> **Exercise**
Return every line from the one with "(Runs (.add t" through the one with "(Runs (.and t", inclusive, exactly as it appears below.

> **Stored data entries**
::::

-- ==== Sys2Proof/Certificates/Slice0/Obligations.lean ====
section
/-! DEFINITION. The statements for the provers: what the rules of the specification say that a command does, over every
state that meets the hypotheses. -/

namespace Sys2Proof.Machine

open Sys2Proof

end Sys2Proof.Machine

open Sys2Proof Sys2Proof.Machine

/-! ## The queue of commands -/

/-- A step runs the command at the front of the queue on the state with the queue's rest, whatever the command and the
state; with an empty queue the block idles (the model's choice, assumption log 1). -/
def Obligations.StepRunsFront : Prop :=
  ∀ (s : State) (c : Instr) (rest : List Instr),
    step { s with pending := c :: rest } = exec c { s with pending := rest } ∧
      step { s with pending := [] } = .next { s with pending := [] }

/-! ## Instruction words (R129 to R131) -/

/-- The word of every well-formed thread instruction decodes to that instruction, with every operand at every value
that its field admits (R129, R130, R131). A word that decodes is the word of the instruction that it decodes to, at
the thread that issues it: no two words are one instruction, but for BAR (0x31) and FLAG (0x32), whose operations
leave some fields without a meaning (R130, R131). -/
def Obligations.IsaRoundTrip : Prop :=
  (∀ (i : Instr) (w : BitVec 32), i.wf = true → isaWord i = some w → isaDecode (slotOf i) (descOf i) w = some i) ∧
  (∀ (t : Nat) (r : ReadData) (w : BitVec 32) (i : Instr), isaDecode t r w = some i →
     w.toNat / 2 ^ 26 ≠ 0x31 → w.toNat / 2 ^ 26 ≠ 0x32 → isaWord i = some w ∧ slotOf i = t)

/-! ## Thread instructions on registers (R131, R132) -/

/-- ADD to SAR and MIN to MAXU: the value of R131, modulo 2^64, in one issue slot; g63 reads zero (R127). MUL to RMDU
and CLZ to SEL: the value of R131 and the issue slots of R132, with the results that R131 gives for a zero divisor and
for −2^63 ÷ −1. -/
def Obligations.IntegerOpsCompute : Prop :=
  (∀ (s u : State) (x : Thread) (t d a b : Nat),
     let A := (x.reg a).toNat
     let B := (x.reg b).toNat
     let SA := (x.reg a).toInt
     let SB := (x.reg b).toInt
     (Runs (.add t d a b) s u x → Computes (.add t d a b) s u x d (BitVec.ofNat 64 (A + B)) 1) ∧
     (Runs (.sub t d a b) s u x → Computes (.sub t d a b) s u x d (BitVec.ofInt 64 ((A : Int) - B)) 1) ∧
     (Runs (.and t d a b) s u x → Computes (.and t d a b) s u x d (BitVec.ofNat 64 (A &&& B)) 1) ∧
     (Runs (.or t d a b) s u x → Computes (.or t d a b) s u x d (BitVec.ofNat 64 (A ||| B)) 1) ∧
     (Runs (.xor t d a b) s u x → Computes (.xor t d a b) s u x d (BitVec.ofNat 64 (A ^^^ B)) 1) ∧
     (Runs (.andn t d a b) s u x → Computes (.andn t d a b) s u x d (BitVec.ofNat 64 (A &&& (2 ^ 64 - 1 - B))) 1) ∧
     (Runs (.shl t d a b) s u x → Computes (.shl t d a b) s u x d (BitVec.ofNat 64 (A * 2 ^ (B % 64))) 1) ∧
     (Runs (.shr t d a b) s u x → Computes (.shr t d a b) s u x d (BitVec.ofNat 64 (A / 2 ^ (B % 64))) 1) ∧
     (Runs (.sar t d a b) s u x → Computes (.sar t d a b) s u x d (BitVec.ofInt 64 (SA / 2 ^ (B % 64))) 1) ∧
     (Runs (.min t d a b) s u x → Computes (.min t d a b) s u x d (BitVec.ofInt 64 (Min.min SA SB)) 1) ∧
     (Runs (.max t d a b) s u x → Computes (.max t d a b) s u x d (BitVec.ofInt 64 (Max.max SA SB)) 1) ∧
     (Runs (.minu t d a b) s u x → Computes (.minu t d a b) s u x d (BitVec.ofNat 64 (Min.min A B)) 1) ∧
     (Runs (.maxu t d a b) s u x → Computes (.maxu t d a b) s u x d (BitVec.ofNat 64 (Max.max A B)) 1)) ∧
  (∀ (s u : State) (x : Thread) (t d a b : Nat),
     let A := (x.reg a).toNat
     let B := (x.reg b).toNat
     let SA := (x.reg a).toInt
     let SB := (x.reg b).toInt
     (Runs (.mul t d a b) s u x → Computes (.mul t d a b) s u x d (BitVec.ofNat 64 (A * B)) 2) ∧
     (Runs (.mulhs t d a b) s u x → Computes (.mulhs t d a b) s u x d (BitVec.ofInt 64 (SA * SB / 2 ^ 64)) 2) ∧
     (Runs (.mulhu t d a b) s u x → Computes (.mulhu t d a b) s u x d (BitVec.ofNat 64 (A * B / 2 ^ 64)) 2) ∧
     (Runs (.divs t d a b) s u x →
       Computes (.divs t d a b) s u x d (BitVec.ofInt 64 (SA.sign * SB.sign * (SA.natAbs / SB.natAbs : Nat))) 16) ∧
     (Runs (.divu t d a b) s u x → Computes (.divu t d a b) s u x d (BitVec.ofNat 64 (A / B)) 16) ∧
     (Runs (.rmds t d a b) s u x →
       Computes (.rmds t d a b) s u x d (BitVec.ofInt 64 (SA.sign * (SA.natAbs % SB.natAbs : Nat))) 16) ∧
     (Runs (.rmdu t d a b) s u x → Computes (.rmdu t d a b) s u x d (BitVec.ofNat 64 (A % B)) 16) ∧
     (Runs (.clz t d a) s u x → Computes (.clz t d a) s u x d (BitVec.ofNat 64 (64 - A.size)) 1) ∧
     (Runs (.ctz t d a) s u x → ∃ n, n ≤ 64 ∧ (A = 0 → n = 64) ∧ (A ≠ 0 → 2 ^ n ∣ A ∧ ¬ 2 ^ (n + 1) ∣ A) ∧
       Computes (.ctz t d a) s u x d (BitVec.ofNat 64 n) 1) ∧
     (Runs (.popc t d a) s u x →
       Computes (.popc t d a) s u x d (BitVec.ofNat 64 ((List.range 64).countP (fun k => A.testBit k))) 1) ∧
     (Runs (.sel t d a b) s u x →
       Computes (.sel t d a b) s u x d (if x.reg d = 0 then x.reg b else x.reg a) 1))

/-- CMP with its six conditions, and the operations with an immediate: sign-extended (R130), shifts by imm14[5:0], SHIN
zero-extended. -/
def Obligations.ImmediatesCompute : Prop :=
  ∀ (s u : State) (x : Thread) (t d a b : Nat) (k : BitVec 14) (h : BitVec 6) (m : BitVec 20),
    let A := (x.reg a).toNat
    let SA := (x.reg a).toInt
    let all (p : Bool) : Word := if p then BitVec.ofInt 64 (-1) else 0
    (Runs (.cmp t 0 d a b) s u x → Computes (.cmp t 0 d a b) s u x d (all (A = (x.reg b).toNat)) 1) ∧
    (Runs (.cmp t 1 d a b) s u x → Computes (.cmp t 1 d a b) s u x d (all (A ≠ (x.reg b).toNat)) 1) ∧
    (Runs (.cmp t 2 d a b) s u x → Computes (.cmp t 2 d a b) s u x d (all (SA < (x.reg b).toInt)) 1) ∧
    (Runs (.cmp t 3 d a b) s u x → Computes (.cmp t 3 d a b) s u x d (all ((x.reg b).toInt ≤ SA)) 1) ∧
    (Runs (.cmp t 4 d a b) s u x → Computes (.cmp t 4 d a b) s u x d (all (A < (x.reg b).toNat)) 1) ∧
    (Runs (.cmp t 5 d a b) s u x → Computes (.cmp t 5 d a b) s u x d (all ((x.reg b).toNat ≤ A)) 1) ∧
    (Runs (.addk t d a k) s u x → Computes (.addk t d a k) s u x d (BitVec.ofInt 64 (SA + k.toInt)) 1) ∧
    (Runs (.andk t d a k) s u x → Computes (.andk t d a k) s u x d (x.reg a &&& BitVec.ofInt 64 k.toInt) 1) ∧
    (Runs (.ork t d a k) s u x → Computes (.ork t d a k) s u x d (x.reg a ||| BitVec.ofInt 64 k.toInt) 1) ∧
    (Runs (.xork t d a k) s u x → Computes (.xork t d a k) s u x d (x.reg a ^^^ BitVec.ofInt 64 k.toInt) 1) ∧
    (Runs (.cmpkLt t d a k) s u x → Computes (.cmpkLt t d a k) s u x d (all (SA < k.toInt)) 1) ∧
    (Runs (.cmpkUlt t d a k) s u x →
      Computes (.cmpkUlt t d a k) s u x d (all (A < (BitVec.ofInt 64 k.toInt).toNat)) 1) ∧
    (Runs (.shlk t d a h) s u x → Computes (.shlk t d a h) s u x d (BitVec.ofNat 64 (A * 2 ^ h.toNat)) 1) ∧
    (Runs (.shrk t d a h) s u x → Computes (.shrk t d a h) s u x d (BitVec.ofNat 64 (A / 2 ^ h.toNat)) 1) ∧
    (Runs (.sark t d a h) s u x → Computes (.sark t d a h) s u x d (BitVec.ofInt 64 (SA / 2 ^ h.toNat)) 1) ∧
    (Runs (.seti t d m) s u x → Computes (.seti t d m) s u x d (BitVec.ofInt 64 m.toInt) 1) ∧
    (Runs (.shin t d m) s u x →
      Computes (.shin t d m) s u x d (BitVec.ofNat 64 ((x.reg d).toNat * 2 ^ 20 + m.toNat)) 1) ∧
    (Runs (.pca t d m) s u x → Computes (.pca t d m) s u x d (BitVec.ofInt 64 (x.pc + 4 * m.toInt)) 1)
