/-- A port that takes a message does with what remains what the message asks. -/
theorem Takes.ralTake (g : State → State) : ralTake s n m code g = g u := by
  obtain ⟨⟨hon, hfreeze, hn⟩, htyp, hway⟩ := h
  have hlive : s.ralLive = true := by simp [State.ralLive, hon, hfreeze]
  have hruns : ¬ (¬ s.ralLive = true ∨ m.typ ≠ code ∨ 8 ≤ n) := by simp [hlive, htyp, hn]
  refine (if_neg hruns).trans ?_
  obtain ⟨hmem, hfirst, rfl⟩ | ⟨hnew, hframing, hstate, rfl⟩ := hway
  · exact (if_pos (List.contains_iff_mem.2 hmem)).trans (if_pos hfirst)
  · have hlisted : ¬ ((u.port n).state = 5 ∧ ¬ plainType m.typ = true) := by
      rintro ⟨h5, hplain⟩
      obtain h6 | hcode := hstate
      · rw [h5] at h6
        exact absurd h6 (by decide)
      · exact hplain (htyp ▸ hcode)
    refine (if_neg (fun hc => hnew (List.contains_iff_mem.1 hc))).trans ?_
    exact (if_neg (not_not.2 hframing)).trans (if_neg hlisted)

theorem Takes.endMsg (hown : s.own m = true) (g : State → State) : endMsg s n m code g = g u := by
  obtain ⟨ps, rfl, -⟩ := h.portsMoved
  exact (h.ralTake _).trans (if_pos hown)

end

end Sys2Proof.Machine
end

section
/-! SUPPORT. Health states (R45, R262, R401): the word of members' states, a peer's state that becomes known where no region is
shared, and the trellis health word, which reads neither. -/

namespace Sys2Proof.Machine

open Sys2Proof

/-! ### Sums that a fold gathers -/

theorem foldl_add_le {f : Nat → Nat} {b : Nat} (hf : ∀ k, f k ≤ b) (l : List Nat) (a : Nat) :
    l.foldl (fun a k => a + f k) a ≤ a + b * l.length := by
  induction l generalizing a with
  | nil => simp
  | cons k l ih =>
    have hk := hf k
    have := ih (a + f k)
    rw [List.foldl_cons, List.length_cons, Nat.mul_succ]
    omega

/-! ### The word of states -/

/-- The word of states with the state of stack `k` set. -/
def putState (w : Word) (k st : Nat) : Word :=
  BitVec.ofNat 64 (w.toNat - nbits w.toNat (4 * k) 4 * 2 ^ (4 * k) + st % 16 * 2 ^ (4 * k))

/-- The states of the stacks listed, set in turn. -/
def putStates (l : List Nat) (st : Nat → Nat) (w : Word) : Word := l.foldl (fun w k => putState w k (st k)) w

/-- Of `w` the base-16 digit that counts the unit `x` is replaced: what lies below and above it stays. -/
theorem replace_digit (w st : Nat) {x : Nat} (hx : 0 < x) :
    (w - w / x % 16 * x + st % 16 * x) / x % 16 = st % 16 ∧ (w - w / x % 16 * x + st % 16 * x) % x = w % x ∧
      (w - w / x % 16 * x + st % 16 * x) / (x * 16) = w / (x * 16) := by
  have hw : w = w % x + x * (w / x % 16 + 16 * (w / x / 16)) := by
    rw [Nat.mod_add_div, Nat.mod_add_div]
  have heq : w - w / x % 16 * x + st % 16 * x = w % x + x * (st % 16 + 16 * (w / x / 16)) := by
    have hsub : w - w / x % 16 * x = w % x + x * (16 * (w / x / 16)) := by
      conv_lhs => lhs; rw [hw]
      rw [Nat.mul_add, Nat.mul_comm (w / x % 16) x]
      omega
    rw [hsub, Nat.mul_add, Nat.mul_comm (st % 16) x]
    omega
  have hdiv : (w % x + x * (st % 16 + 16 * (w / x / 16))) / x = st % 16 + 16 * (w / x / 16) := by
    rw [Nat.add_mul_div_left _ _ hx, Nat.div_eq_of_lt (Nat.mod_lt _ hx), Nat.zero_add]
  rw [heq]
  refine ⟨?_, ?_, ?_⟩
  · rw [hdiv]; omega
  · rw [Nat.add_mul_mod_self_left, Nat.mod_mod]
  · rw [← Nat.div_div_eq_div_mul, hdiv, ← Nat.div_div_eq_div_mul]; omega

theorem two_pow_states {j k : Nat} (h : j < k) : 2 ^ (4 * k) = 2 ^ (4 * j) * 16 * 2 ^ (4 * (k - j - 1)) := by
  rw [show (16 : Nat) = 2 ^ 4 from rfl, ← pow_add, ← pow_add]
  congr 1
  omega

theorem toNat_putState (w : Word) {k : Nat} (hk : k < 16) (st : Nat) : (putState w k st).toNat =
    w.toNat - w.toNat / 2 ^ (4 * k) % 16 * 2 ^ (4 * k) + st % 16 * 2 ^ (4 * k) := by
  obtain ⟨-, -, hhigh⟩ := replace_digit w.toNat st (Nat.two_pow_pos (4 * k))
  have hpow : (2 : Nat) ^ 64 = 2 ^ (4 * (16 - k - 1)) * (2 ^ (4 * k) * 16) := (two_pow_states hk).trans (Nat.mul_comm _ _)
  have hpos : 0 < 2 ^ (4 * k) * 16 := by positivity
  have hlt := w.isLt
  refine (BitVec.toNat_ofNat _ _).trans (Nat.mod_eq_of_lt ?_)
  rw [hpow, ← Nat.div_lt_iff_lt_mul hpos] at hlt ⊢
  exact hhigh.trans_lt hlt

theorem nbits_putState (w : Word) {j k : Nat} (hk : k < 16) (st : Nat) :
    nbits (putState w k st).toNat (4 * j) 4 = if j = k then st % 16 else nbits w.toNat (4 * j) 4 := by
  obtain ⟨hsame, hlow, hhigh⟩ := replace_digit w.toNat st (Nat.two_pow_pos (4 * k))
  rw [nbits, nbits, toNat_putState w hk]
  split
  case isTrue h => rw [h]; exact hsame
  case isFalse h =>
    rcases Nat.lt_or_gt_of_ne h with h | h
    · rw [two_pow_states h] at hlow ⊢
      have hdigit : ∀ a : Nat, a / 2 ^ (4 * j) % 2 ^ 4 =
          a % (2 ^ (4 * j) * 16 * 2 ^ (4 * (k - j - 1))) / 2 ^ (4 * j) % 16 := fun a => by
        rw [Nat.mul_assoc, Nat.mod_mul_right_div_self, Nat.mod_mul_right_mod]; rfl
      rw [hdigit, hlow, ← hdigit]
    · rw [two_pow_states h, ← Nat.div_div_eq_div_mul, hhigh, Nat.div_div_eq_div_mul]

theorem nbits_putStates {l : List Nat} (hl : ∀ k ∈ l, k < 16) (st : Nat → Nat) (w : Word) (j : Nat) :
    nbits (putStates l st w).toNat (4 * j) 4 = if j ∈ l then st j % 16 else nbits w.toNat (4 * j) 4 := by
  induction l generalizing w with
  | nil => simp [putStates]
  | cons k l ih =>
    have hput := nbits_putState (j := j) w (hl k List.mem_cons_self) (st k)
    refine (ih (fun i hi => hl i (List.mem_cons_of_mem _ hi)) (putState w k (st k))).trans ?_
    rw [hput]
    by_cases hjl : j ∈ l
    · simp [hjl]
    · by_cases hjk : j = k <;> simp [hjl, hjk]

/-! ### A peer's state becomes known (R262) -/

/-- `s` with another word of states. -/
def State.withStates (s : State) (w : Word) : State := { s with ral := { s.ral with mStates := w } }

/-- `s` holds no replica and shares no region. -/
def Unshared (s : State) : Prop := s.plc.dir = [] ∧ s.plc.replicas = []

theorem clearPeer_of_dir {s : State} (h : s.plc.dir = []) (k : Nat) : clearPeer s k = s := by
  rw [clearPeer, h]
  rfl

theorem dropReplicas_of_none {s : State} (h : s.plc.replicas = []) (t : Replica → Bool) : dropReplicas s t = s := by
  have hplc : ({ s.plc with replicas := [] } : PlcSt) = s.plc := by rw [← h]
  simp [dropReplicas, h, hplc]

/-- Where no region is shared, all that becomes of a peer's state is its place in the word. -/
theorem peerState_unshared {s : State} (h : Unshared s) (k st : Nat) :
    peerState s k st = s.withStates (putState s.ral.mStates k st) := by
  obtain ⟨hdir, hrep⟩ := h
  have hclear := clearPeer_of_dir (s := s.withStates (putState s.ral.mStates k st)) hdir k
  unfold peerState
  dsimp only
  split
  · rfl
  · split
    · exact (dropReplicas_of_none (by rw [← hrep]; exact congrArg (·.plc.replicas) hclear) _).trans hclear
    · exact hclear

/-- The states of some of the stacks listed become known in turn, each of them known before the first. -/
theorem foldS_peerState {s : State} (h : Unshared s) {step : State → Nat → State} (q : Nat → Bool) (st : Nat → Nat)
    (hstep : ∀ w k, step (s.withStates w) k =
      if q k = true then peerState (s.withStates w) k (st k) else s.withStates w) (l : List Nat) (w : Word) :
    foldS l (s.withStates w) step = s.withStates (putStates (l.filter q) st w) := by
  induction l generalizing w with
  | nil => rfl
  | cons k l ih =>
    rw [foldS_cons, hstep]
    by_cases hq : q k = true
    · rw [if_pos hq, peerState_unshared (s := s.withStates w) h, List.filter_cons_of_pos hq]
      exact ih (putState w k (st k))
    · rw [if_neg hq, List.filter_cons_of_neg hq]
      exact ih w

/-! ### What the trellis health word reads -/

/-- From `s` to `t` only the Raloth links' part and the stored trellis health word have changed. -/
structure HealthKept (s t : State) : Prop where
  only : Only [.regs, .ral] s t
  regs : RegsKept s t [rRalTrellisHealth]

theorem healthKept_ral (s : State) (x : RalSt) : HealthKept s { s with ral := x } :=
  ⟨(only_ral s x).mono (by decide), fun _ _ => rfl⟩

theorem healthKept_setReg (s : State) (v : Word) : HealthKept s (s.setReg rRalTrellisHealth v) :=
  ⟨(only_setReg s _ v).mono (by decide), fun o ho => by
    rw [State.reg_setReg, if_neg (by simpa using ho)]⟩

section
variable {s t u : State}

theorem HealthKept.trans (h : HealthKept s t) (h' : HealthKept t u) : HealthKept s u :=
  ⟨h.only.trans h'.only, h.regs.trans h'.regs⟩

variable (h : HealthKept s t)
include h

theorem HealthKept.fld {o : Nat} (ho : o ≠ rRalTrellisHealth) (f : Fld) : t.fld o f = s.fld o f := by
  rw [State.fld, h.regs o (by simpa using ho), State.fld]

theorem HealthKept.stepDone (k : Nat) : t.stepDone k = s.stepDone k := by
  rw [State.stepDone, h.regs rBupDone (by decide), State.stepDone]

theorem HealthKept.stackId : t.stackId = s.stackId := h.fld (by decide) _

theorem HealthKept.peerCount : t.peerCount = s.peerCount := by
  rw [State.peerCount, h.fld (by decide), State.peerCount]

theorem HealthKept.health : t.health = s.health := by
  have hbup : t.bup = s.bup := h.only.2 .bup (by decide)
  have hpci : t.pci = s.pci := h.only.2 .pci (by decide)
  rw [State.health, hbup, hpci, h.stepDone, h.fld (by decide), State.health]
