-- ==== Sys2Proof/Config.lean ====
section
/-! DEFINITION. What an implementation of HUFF-CORE fixes (R9, R53): the four OPEN parameters as one structure, the
fixed constants, and the free values of the model, which have no body. -/

namespace Sys2Proof

/-- The OPEN parameters of R9 (D5, D6, D7). A configuration with equal markers and a BLOCK outside 1..2^24-1 are
refused (93_implementation_defined.md U2, U3): the two proof fields say so, once. CONFIG (R41) shows them. -/
structure Config where
  /-- MAGIC, a 16-bit constant (D5). -/
  magic : BitVec 16
  /-- LEAF_MARKER, one byte (D6). -/
  leafMarker : Byte
  /-- INTERNAL_MARKER, one byte, different from LEAF_MARKER (D6). -/
  internalMarker : Byte
  /-- BLOCK, the buffer capacity in bytes (D7). -/
  block : Nat
  markersDiffer : (leafMarker != internalMarker) = true
  blockInRange : (Nat.ble 1 block && Nat.ble block (2 ^ 24 - 1)) = true
  deriving DecidableEq, Repr

namespace Config

/-- The hardware's own MAGIC: no source gives it (D5), so it has no value here. -/
opaque openMagic : BitVec 16
/-- The hardware's own LEAF_MARKER: no source gives it (D6). -/
opaque openLeafMarker : Byte
/-- How far INTERNAL_MARKER lies above LEAF_MARKER, less one: the markers differ (D6), nothing else is known. -/
opaque openMarkerGap : Fin 255
/-- The hardware's own BLOCK, less one: 1 <= BLOCK <= 2^24 - 1 = 16777215 (D7), nothing else is known. -/
opaque openBlock : Fin 16777215

/-- The value a host read draws while the engine is busy (R65): a 64-bit value under no law, one for each draw. -/
opaque freeRead : Nat → Word

/-- The parameters of the hardware at hand: every OPEN value of R9 stays open. -/
def hardware : Config where
  magic := openMagic
  leafMarker := openLeafMarker
  internalMarker := openLeafMarker + BitVec.ofNat 8 (openMarkerGap.val + 1)
  block := openBlock.val + 1
  markersDiffer := by
    have hg := openMarkerGap.isLt
    have hl := openLeafMarker.isLt
    simp only [bne_iff_ne, ne_eq, BitVec.toNat_eq, BitVec.toNat_add, BitVec.toNat_ofNat]
    omega
  blockInRange := by
    have hb := openBlock.isLt
    simp only [Bool.and_eq_true, Nat.ble_eq]
    omega

end Config

/-- NIL, the "no node" index 0x1FF (R9, D13). -/
abbrev NIL : Nat := 511
/-- NODE_POOL: 511 node slots (R9, D13). -/
abbrev nodePool : Nat := 511
/-- PQ_CAP_MAX: 256 queue entries (R9). -/
abbrev pqCapMax : Nat := 256
/-- CODE_CAP: 256 bits (R9). -/
abbrev codeCap : Nat := 256
/-- STACK_CAP: 256 entries on the rebuild stack (R9, D15). -/
abbrev stackCap : Nat := 256
/-- The largest 64-bit count, 2^64 - 1 (R119). -/
abbrev freqMax : Nat := 2 ^ 64 - 1

end Sys2Proof
end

::::

> **Exercise answer**
     (Runs (.add t d a b) s u x → Computes (.add t d a b) s u x d (BitVec.ofNat 64 (A + B)) 1) ∧
     (Runs (.sub t d a b) s u x → Computes (.sub t d a b) s u x d (BitVec.ofInt 64 ((A : Int) - B)) 1) ∧
     (Runs (.and t d a b) s u x → Computes (.and t d a b) s u x d (BitVec.ofNat 64 (A &&& B)) 1) ∧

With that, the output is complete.